EXERCISE BRIEF :: What lines below hold the string "words"? Copy them all.

####################

theorem leads_framingVerdict (s : State) (r : ReceiverId) (o : OpenSegment) (c : FramingCause)
    (hn : 1 ≤ lv := by omega) :
    Leads lv ws s (s.framingVerdict r o c) := by
  unfold State.framingVerdict
  split
  · exact leads_postFraming s r c _
  · exact ((leads_postFraming s r c _).trans (leads_holdVerdict _ r _)).trans (leads_settleVerdict _ r)
  · exact leads_postFraming s r c _
  all_goals exact .refl s

theorem leads_framingError (s : State) (r : ReceiverId) (o : OpenSegment) (c : FramingCause) (f : Framer)
    (hn : 1 ≤ lv := by omega) :
    Leads lv ws s (s.framingError r o c f) := by
  unfold State.framingError
  split
  · exact leads_leaveProbation s r _
  · exact (leads_setFramer s r f).trans (leads_framingVerdict _ r o c)
  all_goals exact .refl s

theorem leads_strayRun (s : State) (r : ReceiverId) (hn : 1 ≤ lv := by omega) : Leads lv ws s (s.strayRun r) := by
  unfold State.strayRun
  split
  · exact leads_leaveProbation s r _
  · exact (leads_setFramer s r _).trans (leads_postFraming _ r _ _)
  all_goals exact .refl s

theorem leads_refuseHeader (s : State) (r : ReceiverId) (o : OpenSegment)
    (h : SegmentHeader) (c : FramingCause) (hn : 1 ≤ lv := by omega) :
    Leads lv ws s (s.refuseHeader r o h c) := by
  unfold State.refuseHeader
  split
  · exact leads_leaveProbation s r _
  · exact .ite (fun _ => leads_setFramer s r _) fun _ => (leads_setFramer s r _).trans (leads_postFraming _ r _ _)
  all_goals exact .refl s

theorem leads_openSegment (s : State) (r : ReceiverId) (hn : 1 ≤ lv := by omega) : Leads lv ws s (s.openSegment r) := by
  unfold State.openSegment
  split
  · exact leads_setFramer s r _
  · exact leads_setFramer s r _
  all_goals exact .refl s

theorem leads_postOverrun (s : State) (r : ReceiverId) (h : Option SegmentHeader) :
    Leads lv ws s (s.postOverrun r h) := by
  unfold State.postOverrun
  exact .ite (fun _ => leads_post s _ _ _ _) fun _ => .refl s

theorem leads_loseHeader (s : State) (r : ReceiverId) (h : Option SegmentHeader) (hn : 1 ≤ lv := by omega) :
    Leads lv ws s (s.loseHeader r h) :=
  (leads_setFramer s r _).trans (leads_postOverrun _ r h)

/-- A receiver takes a segment's header words while two words are free. -/
theorem Receiver.bounded_admit {x : Receiver} (h : SegmentHeader) (f : Framer) (room : 2 ≤ x.room) (k : x.Bounded) :
    Receiver.Bounded { x with buffer := x.buffer ++ [h.buffered], framer := f } := by
  refine ⟨k.1, ?_⟩
  have hk := k.2
  unfold Receiver.room at room
  unfold Receiver.held at room hk ⊢
  simp only [List.map_append, List.map_cons, List.map_nil, List.sum_append, List.sum_cons, List.sum_nil,
    SegmentHeader.buffered, BufferedSegment.held, List.length_nil] at room hk ⊢
  omega

theorem leads_takeIn (s : State) (r : ReceiverId) (o : OpenSegment) (h : SegmentHeader)
    (hn : 1 ≤ lv := by omega) : Leads lv ws s (s.takeIn r o h) := by
  unfold State.takeIn
  exact .ite (fun room => .one (.rx s r _ fun k => Receiver.bounded_admit h _ room k)) fun _ =>
    leads_loseHeader s r _

theorem leads_dispose (s : State) (r : ReceiverId) (o : OpenSegment) (h : SegmentHeader)
    (hn : 1 ≤ lv := by omega) : Leads lv ws s (s.dispose r o h) := by
  unfold State.dispose
  split
  · exact leads_setFramer s r _
  · exact .ite (fun _ => .ite (fun _ => leads_takeIn s r o h) fun _ =>
      (leads_setFramer s r _).trans (leads_post _ _ _ _ _)) fun _ => leads_setFramer s r _

theorem leads_takeHeader (s : State) (r : ReceiverId) (o : OpenSegment) (w : Word)
    (hn : 1 ≤ lv := by omega) : Leads lv ws s (s.takeHeader r o w) := by
  unfold State.takeHeader
  dsimp only
  split
  · exact leads_refuseHeader s r _ _ _
  · exact .ite (fun _ => leads_dispose s r _ _) fun _ => leads_setFramer s r _

theorem leads_overrun (s : State) (r : ReceiverId) (h : SegmentHeader)
    (hn : 1 ≤ lv := by omega) : Leads lv ws s (s.overrun r h) :=
  (((leads_setFramer s r _).trans (leads_postOverrun _ r _)).trans (leads_holdVerdict _ r _)).trans
    (leads_settleVerdict _ r)

/-- A receiver takes one more payload word while a word is free. -/
theorem Receiver.bounded_payload {x : Receiver} {g : BufferedSegment} (w : Word) (e : x.newest = some g)
    (room : x.room ≠ 0) (k : x.Bounded) : (x.setNewest { g with payload := g.payload ++ [w] }).Bounded := by
  refine ⟨k.1, ?_⟩
  have hk := k.2
  have hr := held_replaceNewest (g' := { g with payload := g.payload ++ [w] }) e
  unfold Receiver.room at room
  unfold Receiver.held at room hk ⊢
  simp only [Receiver.setNewest, BufferedSegment.held, List.length_append, List.length_singleton] at hr ⊢
  omega

theorem leads_storePayload (s : State) (r : ReceiverId) (o : OpenSegment) (h : SegmentHeader) (w : Word)
    (hn : 1 ≤ lv := by omega) :
    Leads lv ws s (s.storePayload r o h w) := by
  unfold State.storePayload
  dsimp only
  split
  · exact .refl s
  · next g e =>
    have a : (s.rx r).room ≠ 0 →
        Leads lv ws s (s.setRx r { (s.rx r).setNewest { g with payload := g.payload ++ [w] } with framer := .segment o }) :=
      fun room => .one (.rx s r _ fun k =>
        ⟨(Receiver.bounded_payload w e room k).1, (Receiver.bounded_payload w e room k).2⟩)
    split
    · exact leads_setFramer s r _
    · exact .ite (fun _ => leads_overrun s r h) a
    · exact .ite (fun _ => leads_overrun s r h) a

theorem leads_takeBody (s : State) (r : ReceiverId) (o : OpenSegment) (h : SegmentHeader) (w : Word)
    (hn : 1 ≤ lv := by omega) :
    Leads lv ws s (s.takeBody r o h w) := by
  unfold State.takeBody
  exact .ite (fun _ => .ite (fun _ => leads_storePayload s r _ h w) fun _ => leads_setFramer s r _) fun _ =>
    .ite (fun _ => leads_setFramer s r _) fun _ => leads_framingError s r o _ _

theorem leads_takeWord (s : State) (r : ReceiverId) (o : OpenSegment) (w : Word)
    (hn : 1 ≤ lv := by omega) : Leads lv ws s (s.takeWord r o w) := by
  unfold State.takeWord
  split
  · exact leads_takeBody s r o _ w
  · exact .ite (fun _ => .ite (fun _ => leads_loseHeader s r none) fun _ => leads_setFramer s r _)
      fun _ => leads_takeHeader s r o w

theorem length_appendStamp {l : List Stamp} (t : Stamp) (h : l.length ≤ Config.errorStamps) :
    (appendStamp l t).length ≤ Config.errorStamps := by
  unfold appendStamp
  split
  · simp only [List.length_append, List.length_tail, List.length_singleton]
    have : 1 ≤ Config.errorStamps := by decide
    omega
  · simp only [List.length_append, List.length_singleton]; omega

theorem leads_countError (s : State) (r : ReceiverId) (hn : 1 ≤ lv := by omega) : Leads lv ws s (s.countError r) := by
  have a : Leads lv ws s (s.setRx r { s.rx r with errors := appendStamp (s.rx r).errors s.counter }) :=
    .one (.rx s r _ fun k => ⟨length_appendStamp _ k.1, k.2⟩)
  unfold State.countError
  exact .ite (fun _ => a.trans (leads_leaveUp _ r _)) fun _ => a

theorem leads_postCrcBad (s : State) (r : ReceiverId) (o : OpenSegment) : Leads lv ws s (s.postCrcBad r o) := by
  unfold State.postCrcBad
  split
  · exact .ite (fun _ => leads_post s _ _ _ _) fun _ => .refl s
  · exact .ite (fun _ => leads_post s _ _ _ _) fun _ => .refl s
  · exact .refl s

theorem leads_keepVerdict (s : State) (r : ReceiverId) (o : OpenSegment) (v : Verdict)
    (hn : 1 ≤ lv := by omega) : Leads lv ws s (s.keepVerdict r o v) := by
  unfold State.keepVerdict
  exact .ite (fun _ => (leads_holdVerdict s r v).trans (leads_settleVerdict _ r)) fun _ => .refl s

theorem leads_crcVerdict (s : State) (r : ReceiverId) (o : OpenSegment)
    (hn : 1 ≤ lv := by omega) : Leads lv ws s (s.crcVerdict r o) := by
  have a := (leads_postCrcBad (lv := lv) (ws := ws) s r o).trans (leads_countError _ r)
  unfold State.crcVerdict
  exact .ite (fun _ => a.trans (leads_keepVerdict _ r o _)) fun _ => a

theorem leads_finishSegment (s : State) (r : ReceiverId) (o : OpenSegment)
    (hn : 1 ≤ lv := by omega) : Leads lv ws s (s.finishSegment r o) := by
  have a := leads_setFramer (lv := lv) (ws := ws) s r .idle
  unfold State.finishSegment
  dsimp only
  split
  · exact a
  · exact leads_leaveProbation s r _
  · exact .ite (fun _ => a) fun _ => .ite (fun _ => a.trans (leads_keepVerdict _ r o _)) fun _ =>
      a.trans (leads_crcVerdict _ r o)
  all_goals exact .refl s

theorem leads_start (s : State) (r : ReceiverId) (hn : 1 ≤ lv := by omega) : Leads lv ws s (s.start r) := by
  unfold State.start
  split
  · exact leads_openSegment s r
  · exact leads_openSegment s r
  · exact leads_openSegment s r
  · exact (leads_framingError s r _ _ _).trans (leads_openSegment _ r)

theorem leads_word (s : State) (r : ReceiverId) (w : Word) (hn : 1 ≤ lv := by omega) : Leads lv ws s (s.word r w) := by
  unfold State.word
  split
  · exact leads_strayRun s r
  · exact .refl s
  · exact .refl s
  · exact leads_takeWord s r _ w

theorem leads_brokenWord (s : State) (r : ReceiverId) (hn : 1 ≤ lv := by omega) : Leads lv ws s (s.brokenWord r) := by
  unfold State.brokenWord
  split
  · exact .refl s
  · exact .refl s
  · exact .refl s
  · exact leads_framingError s r _ _ _

theorem leads_ending (s : State) (r : ReceiverId) (hn : 1 ≤ lv := by omega) : Leads lv ws s (s.ending r) := by
  unfold State.ending
  split
  · exact leads_strayRun s r
  · exact .refl s
  · exact leads_setFramer s r _
  · exact .ite (fun _ => leads_finishSegment s r _) fun _ => leads_framingError s r _ _ _

/-! ## Delivery -/

theorem leads_damageFound (s : State) (i : SlotId) (a b : Nat) (f : Nat × WordCondition) (hn : 1 ≤ lv := by omega) :
    Leads lv true s (s.damageFound i a b f) := by
  unfold State.damageFound
  exact .ite (fun _ => .one (.words s _ fun k => PagePool.sound_damage k _ _)) fun _ => .refl s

####################

RESULT OF THE EXERCISE ::
/-- A receiver takes a segment's header words while two words are free. -/
  exact .ite (fun _ => .one (.words s _ fun k => PagePool.sound_damage k _ _)) fun _ => .refl s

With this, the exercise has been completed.